Predicting length of stay at the post anesthesia care unit using machine learning and identifying associated risk factors using local explanation models
PhD project
within the Industrial Doctoral School at Umeå university
The purpose of the project is to improve the current situation regarding increased healthcare queues within emergency and planned surgery, and to optimise postoperative care by predicting the expected treatment time at the postoperative care unit (PACU) at the University Hospital of northern Sweden.
In Sweden, postoperative care is a prerequisite for planned surgery to be carried out. The resources within postoperative care therefore affect the flow through of patients and can create a potential bottleneck if not utilised correctly. By predicting surgery times and postoperative treatment times using machine learning (ML), current resources can be distributed in the most optimal way, increasing the throughput of patients and streamlining healthcare queues.

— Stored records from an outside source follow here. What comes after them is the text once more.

-- ==== Sys2Proof/Certificates/Slice0/Obligations.lean ====
section
/-!
DEFINITION. The statements about the machine, each from the numbered rules its docstring names.
-/

open Sys2Proof Sys2Proof.Machine

/-! ## Encoding -/

/-- R118: each assembly line assembles to a command, the command's word is the one the table gives, and that word decodes
to the command. -/
def Obligations.WorkedEncodings : Prop :=
  ∀ row ∈ ([
      (.recon .dctDct, [.sz .s4, .eob 1, .bd .d8], 0x00002001#32, .reconDctDct .s4 0#2 1#11),
      (.recon .idtx, [.sz .s8, .eob 64, .bd .d8], 0x00080251#32, .reconIdtx .s8 0#2 64#11),
      (.reconWht, [.eob 16, .bd .d8], 0x00020401#32, .reconWht 0#2 16#11),
      (.recon .adstDct, [.sz .s32, .eob 1024, .bd .d12], 0x00801071#32, .reconAdstDct .s32 2#2 1024#11),
      (.kern1d .idct4, [.bd .d8], 0x00000002#32, .kernIdct4 0#2),
      (.kern1d .ihalfright32, [.bd .d10], 0x00000872#32, .kernIhalfright32 1#2),
      (.init, [], 0x00000003#32, .init),
      (.getscan, [.sz .s4, .plane false, .inter false, .lossless false, .mode .hPred], 0x00000404#32,
        .getscan .s4 false false false 2#4),
      (.getscan, [.sz .s4, .plane false, .inter true, .mode .hPred], 0x00000484#32, .getscan .s4 false true false 2#4),
      (.scanlookup, [.sz .s4, .kind .default, .pos 3], 0x00000305#32, .scanlookup .s4 0#2 3#11),
      (.ctx, [.sz .s4, .kind .default, .pos 3], 0x00000306#32, .ctx .s4 0#2 3#11)] :
      List (Mnemonic × List AsmOperand × Word × Instr)),
    assemble row.1 row.2.1 = some row.2.2.2 ∧ encode row.2.2.2 = row.2.2.1 ∧
      decode Config.params row.2.2.1 = .ok row.2.2.2

/-- R102, R103, R110 to R112: decoding the word of a command gives the command back, with every operand at every value its
field can hold, the reserved ones too, for every command that exists on the engine. -/
def Obligations.DecodeOfEncode : Prop :=
  ∀ p : Params,
    (∀ t sz bdsel eob, TypeOk p t → decode p (encode (t.instr sz bdsel eob)) = .ok (t.instr sz bdsel eob)) ∧
    (∀ bdsel eob, decode p (encode (.reconWht bdsel eob)) = .ok (.reconWht bdsel eob)) ∧
    (∀ (k : KernelId) bdsel, decode p (encode (k.instr bdsel)) = .ok (k.instr bdsel)) ∧
    decode p (encode .init) = .ok .init ∧
    (∀ sz chroma isInter lossless mode,
      decode p (encode (.getscan sz chroma isInter lossless mode)) = .ok (.getscan sz chroma isInter lossless mode)) ∧
    (∀ sz kind pos, decode p (encode (.scanlookup sz kind pos)) = .ok (.scanlookup sz kind pos)) ∧
    (∀ sz kind pos, decode p (encode (.ctx sz kind pos)) = .ok (.ctx sz kind pos))

/-- The decoder drops no bit: a word that decodes is the word of the command it decodes to. -/
def Obligations.EncodeOfDecode : Prop :=
  ∀ p w i, decode p w = .ok i → encode i = w

/-- R114: a word that decodes matches exactly one row of the opcode table, the row of the command it decodes to. On an
engine with the extended types, the words that match a row are exactly the words that decode. -/
def Obligations.OneTableRow : Prop :=
  (∀ p w i, decode p w = .ok i → opTable.filter (fun r => r.matches w) = [opRow i]) ∧
  (∀ p w, p.extTx = true → (∃ r ∈ opTable, r.matches w = true) → ∃ i, decode p w = .ok i)

/-- R101 and the reserved bits of R115: on an engine that is not faulted, a word with a reserved opcode, or with a reserved
bit of its format set, raises ILLEGAL_COMMAND. -/
def Obligations.ReservedWordsFault : Prop :=
  ∀ (s : State) (w : Word), s.fault = none →
    (field w 0 4 = 0#4 ∨ 7 ≤ (field w 0 4).toNat ∨
      (field w 0 4 = 1#4 ∧ field w 24 8 ≠ 0#8) ∨
      (field w 0 4 = 2#4 ∧ (field w 13 19 ≠ 0#19 ∨ field w 9 2 ≠ 0#2)) ∨
      (field w 0 4 = 3#4 ∧ field w 4 28 ≠ 0#28) ∨
      (field w 0 4 = 4#4 ∧ field w 13 19 ≠ 0#19) ∨
      ((field w 0 4 = 5#4 ∨ field w 0 4 = 6#4) ∧ field w 19 13 ≠ 0#13)) →
    runWord w s = .next { s with fault := some .illegalCommand, faultCmd := w }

Today, the planning of postoperative care is carried out manually. Planning is based on patient data collected before the planned surgery. The data contains specific information about each individual patient, and it is up to the staff at PACU to interpret the information and estimate how much resources each patient requires.

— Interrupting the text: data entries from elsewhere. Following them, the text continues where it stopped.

@[simp] theorem State.afterReset_coef (p : Params) (rom : ScanRom) (pix : Memory 16) :
    (State.afterReset p rom pix).coef = [] := rfl

@[simp] theorem State.afterReset_tok (p : Params) (rom : ScanRom) (pix : Memory 16) :
    (State.afterReset p rom pix).tok = [] := rfl

@[simp] theorem State.afterReset_tables (p : Params) (rom : ScanRom) (pix : Memory 16) :
    (State.afterReset p rom pix).tables = none := rfl

@[simp] theorem State.afterReset_pix (p : Params) (rom : ScanRom) (pix : Memory 16) :
    (State.afterReset p rom pix).pix = pix := rfl

@[simp] theorem State.afterReset_drawCount (p : Params) (rom : ScanRom) (pix : Memory 16) :
    (State.afterReset p rom pix).drawCount = 0 := rfl

@[simp] theorem State.afterReset_host (p : Params) (rom : ScanRom) (pix : Memory 16) :
    (State.afterReset p rom pix).host = [] := rfl

@[simp] theorem State.afterReset_readData (p : Params) (rom : ScanRom) (pix : Memory 16) :
    (State.afterReset p rom pix).readData = none := rfl

/-! The platform's reset. -/

@[simp] theorem platformReset_params (s : State) : (platformReset s).params = s.params := rfl

@[simp] theorem platformReset_scanRom (s : State) : (platformReset s).scanRom = s.scanRom := rfl

@[simp] theorem platformReset_fault (s : State) : (platformReset s).fault = none := rfl

@[simp] theorem platformReset_faultCmd (s : State) : (platformReset s).faultCmd = 0#32 := rfl

@[simp] theorem platformReset_dstBase (s : State) : (platformReset s).dstBase = none := rfl

@[simp] theorem platformReset_dstStride (s : State) : (platformReset s).dstStride = none := rfl

@[simp] theorem platformReset_scanSel (s : State) : (platformReset s).scanSel = none := rfl

@[simp] theorem platformReset_ctxOut (s : State) : (platformReset s).ctxOut = none := rfl

@[simp] theorem platformReset_res0 (s : State) : (platformReset s).res0 = none := rfl

@[simp] theorem platformReset_res1 (s : State) : (platformReset s).res1 = none := rfl

@[simp] theorem platformReset_res2 (s : State) : (platformReset s).res2 = none := rfl

@[simp] theorem platformReset_res3 (s : State) : (platformReset s).res3 = none := rfl

@[simp] theorem platformReset_vin (s : State) : (platformReset s).vin = [] := rfl

@[simp] theorem platformReset_vout (s : State) : (platformReset s).vout = [] := rfl

@[simp] theorem platformReset_coef (s : State) : (platformReset s).coef = [] := rfl

@[simp] theorem platformReset_tok (s : State) : (platformReset s).tok = [] := rfl

@[simp] theorem platformReset_tables (s : State) : (platformReset s).tables = none := rfl

@[simp] theorem platformReset_pix (s : State) : (platformReset s).pix = s.pix := rfl

@[simp] theorem platformReset_drawCount (s : State) : (platformReset s).drawCount = s.drawCount := rfl

@[simp] theorem platformReset_host (s : State) : (platformReset s).host = s.host := rfl

@[simp] theorem platformReset_readData (s : State) : (platformReset s).readData = s.readData := rfl

/-! Taking ContractViolation. -/

/-- On an engine that is not faulted, ContractViolation records its cause and the command word. -/
theorem raise_of_none {c : Cause} {w : Word} {s : State} (h : s.fault = none) :
    raise c w s = { s with fault := some c, faultCmd := w } := by
  simp [raise, h]

/-- A faulted engine keeps its first fault. -/
theorem raise_of_some {c d : Cause} {w : Word} {s : State} (h : s.fault = some d) : raise c w s = s := by
  simp [raise, h]

@[simp] theorem raise_params (c : Cause) (w : Word) (s : State) : (raise c w s).params = s.params := by
  unfold raise; split <;> rfl

@[simp] theorem raise_scanRom (c : Cause) (w : Word) (s : State) : (raise c w s).scanRom = s.scanRom := by
  unfold raise; split <;> rfl

@[simp] theorem raise_dstBase (c : Cause) (w : Word) (s : State) : (raise c w s).dstBase = s.dstBase := by
  unfold raise; split <;> rfl

@[simp] theorem raise_dstStride (c : Cause) (w : Word) (s : State) : (raise c w s).dstStride = s.dstStride := by
  unfold raise; split <;> rfl

@[simp] theorem raise_scanSel (c : Cause) (w : Word) (s : State) : (raise c w s).scanSel = s.scanSel := by
  unfold raise; split <;> rfl

@[simp] theorem raise_ctxOut (c : Cause) (w : Word) (s : State) : (raise c w s).ctxOut = s.ctxOut := by
  unfold raise; split <;> rfl

@[simp] theorem raise_res0 (c : Cause) (w : Word) (s : State) : (raise c w s).res0 = s.res0 := by
  unfold raise; split <;> rfl

@[simp] theorem raise_res1 (c : Cause) (w : Word) (s : State) : (raise c w s).res1 = s.res1 := by
  unfold raise; split <;> rfl

@[simp] theorem raise_res2 (c : Cause) (w : Word) (s : State) : (raise c w s).res2 = s.res2 := by
  unfold raise; split <;> rfl

@[simp] theorem raise_res3 (c : Cause) (w : Word) (s : State) : (raise c w s).res3 = s.res3 := by
  unfold raise; split <;> rfl

@[simp] theorem raise_vin (c : Cause) (w : Word) (s : State) : (raise c w s).vin = s.vin := by
  unfold raise; split <;> rfl

@[simp] theorem raise_vout (c : Cause) (w : Word) (s : State) : (raise c w s).vout = s.vout := by
  unfold raise; split <;> rfl

@[simp] theorem raise_coef (c : Cause) (w : Word) (s : State) : (raise c w s).coef = s.coef := by
  unfold raise; split <;> rfl

@[simp] theorem raise_tok (c : Cause) (w : Word) (s : State) : (raise c w s).tok = s.tok := by
  unfold raise; split <;> rfl

@[simp] theorem raise_tables (c : Cause) (w : Word) (s : State) : (raise c w s).tables = s.tables := by
  unfold raise; split <;> rfl

@[simp] theorem raise_pix (c : Cause) (w : Word) (s : State) : (raise c w s).pix = s.pix := by
  unfold raise; split <;> rfl

@[simp] theorem raise_drawCount (c : Cause) (w : Word) (s : State) : (raise c w s).drawCount = s.drawCount := by
  unfold raise; split <;> rfl

@[simp] theorem raise_host (c : Cause) (w : Word) (s : State) : (raise c w s).host = s.host := by
  unfold raise; split <;> rfl

@[simp] theorem raise_readData (c : Cause) (w : Word) (s : State) : (raise c w s).readData = s.readData := by
  unfold raise; split <;> rfl

/-- After ContractViolation the engine is faulted. -/
@[simp] theorem raise_fault_isSome (c : Cause) (w : Word) (s : State) : (raise c w s).fault.isSome := by
  unfold raise; split <;> simp [*]

/-! The write-back of a RECON. -/

@[simp] theorem writeBack_params (sz : TxSize) (bd : BitDepth) (x : ReconInput) (premise : Bool) (res : Vec)
    (s : State) : (writeBack sz bd x premise res s).params = s.params := by
  unfold writeBack; split <;> rfl

@[simp] theorem writeBack_scanRom (sz : TxSize) (bd : BitDepth) (x : ReconInput) (premise : Bool) (res : Vec)
    (s : State) : (writeBack sz bd x premise res s).scanRom = s.scanRom := by
  unfold writeBack; split <;> rfl

@[simp] theorem writeBack_fault (sz : TxSize) (bd : BitDepth) (x : ReconInput) (premise : Bool) (res : Vec)
    (s : State) : (writeBack sz bd x premise res s).fault = s.fault := by
  unfold writeBack; split <;> rfl

@[simp] theorem writeBack_faultCmd (sz : TxSize) (bd : BitDepth) (x : ReconInput) (premise : Bool) (res : Vec)
    (s : State) : (writeBack sz bd x premise res s).faultCmd = s.faultCmd := by
  unfold writeBack; split <;> rfl

@[simp] theorem writeBack_dstBase (sz : TxSize) (bd : BitDepth) (x : ReconInput) (premise : Bool) (res : Vec)
    (s : State) : (writeBack sz bd x premise res s).dstBase = s.dstBase := by
  unfold writeBack; split <;> rfl

@[simp] theorem writeBack_dstStride (sz : TxSize) (bd : BitDepth) (x : ReconInput) (premise : Bool) (res : Vec)
    (s : State) : (writeBack sz bd x premise res s).dstStride = s.dstStride := by
  unfold writeBack; split <;> rfl

@[simp] theorem writeBack_scanSel (sz : TxSize) (bd : BitDepth) (x : ReconInput) (premise : Bool) (res : Vec)
    (s : State) : (writeBack sz bd x premise res s).scanSel = s.scanSel := by
  unfold writeBack; split <;> rfl

@[simp] theorem writeBack_ctxOut (sz : TxSize) (bd : BitDepth) (x : ReconInput) (premise : Bool) (res : Vec)
    (s : State) : (writeBack sz bd x premise res s).ctxOut = s.ctxOut := by
  unfold writeBack; split <;> rfl

@[simp] theorem writeBack_res0 (sz : TxSize) (bd : BitDepth) (x : ReconInput) (premise : Bool) (res : Vec)
    (s : State) : (writeBack sz bd x premise res s).res0 = s.res0 := by
  unfold writeBack; split <;> rfl

@[simp] theorem writeBack_res1 (sz : TxSize) (bd : BitDepth) (x : ReconInput) (premise : Bool) (res : Vec)
    (s : State) : (writeBack sz bd x premise res s).res1 = s.res1 := by
  unfold writeBack; split <;> rfl

@[simp] theorem writeBack_res2 (sz : TxSize) (bd : BitDepth) (x : ReconInput) (premise : Bool) (res : Vec)
    (s : State) : (writeBack sz bd x premise res s).res2 = s.res2 := by
  unfold writeBack; split <;> rfl

@[simp] theorem writeBack_res3 (sz : TxSize) (bd : BitDepth) (x : ReconInput) (premise : Bool) (res : Vec)
    (s : State) : (writeBack sz bd x premise res s).res3 = s.res3 := by
  unfold writeBack; split <;> rfl

@[simp] theorem writeBack_vin (sz : TxSize) (bd : BitDepth) (x : ReconInput) (premise : Bool) (res : Vec)
    (s : State) : (writeBack sz bd x premise res s).vin = s.vin := by
  unfold writeBack; split <;> rfl

@[simp] theorem writeBack_vout (sz : TxSize) (bd : BitDepth) (x : ReconInput) (premise : Bool) (res : Vec)
    (s : State) : (writeBack sz bd x premise res s).vout = s.vout := by
  unfold writeBack; split <;> rfl

@[simp] theorem writeBack_tok (sz : TxSize) (bd : BitDepth) (x : ReconInput) (premise : Bool) (res : Vec)
    (s : State) : (writeBack sz bd x premise res s).tok = s.tok := by
  unfold writeBack; split <;> rfl

@[simp] theorem writeBack_tables (sz : TxSize) (bd : BitDepth) (x : ReconInput) (premise : Bool) (res : Vec)
    (s : State) : (writeBack sz bd x premise res s).tables = s.tables := by
  unfold writeBack; split <;> rfl

@[simp] theorem writeBack_host (sz : TxSize) (bd : BitDepth) (x : ReconInput) (premise : Bool) (res : Vec)
    (s : State) : (writeBack sz bd x premise res s).host = s.host := by
  unfold writeBack; split <;> rfl

@[simp] theorem writeBack_readData (sz : TxSize) (bd : BitDepth) (x : ReconInput) (premise : Bool) (res : Vec)
    (s : State) : (writeBack sz bd x premise res s).readData = s.readData := by
  unfold writeBack; split <;> rfl

@[simp] theorem writeBack_coef (sz : TxSize) (bd : BitDepth) (x : ReconInput) (premise : Bool) (res : Vec)
    (s : State) : (writeBack sz bd x premise res s).coef = s.coef.eraseBelow sz.area := by
  unfold writeBack; split <;> rfl

@[simp] theorem writeBack_pix_true (sz : TxSize) (bd : BitDepth) (x : ReconInput) (res : Vec) (s : State) :
    (writeBack sz bd x true res s).pix = s.pix.writeAll (sampleWrites sz bd x res) := rfl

Since treatment time can depend on several underlying factors, the interpretation of data can become complicated and difficult to manage. Therefore, a ML model is advocated to find these relationships and patterns in underlying data that contribute to treatment times. The model will be used as decision support in the planning stage of postoperative care and the underlying decisions must therefore be explainable to such an extent that all decision-makers, independently of each other, can come to the same interpretation.
The goal is to create a predictive decision support system using ML, and to use Local Explanation Methods (LEM’s) to create explainable decisions in the form of individual risk factors for each intended patient. An essential part of having explainable decisions within clinical environments is to create acceptance and trust for ML-methods, allowing for integration within these environments. The project thus contributes to technical development within a heavily burdened field through resource optimization and ultimately increased societal benefit in the form of reduced healthcare queues.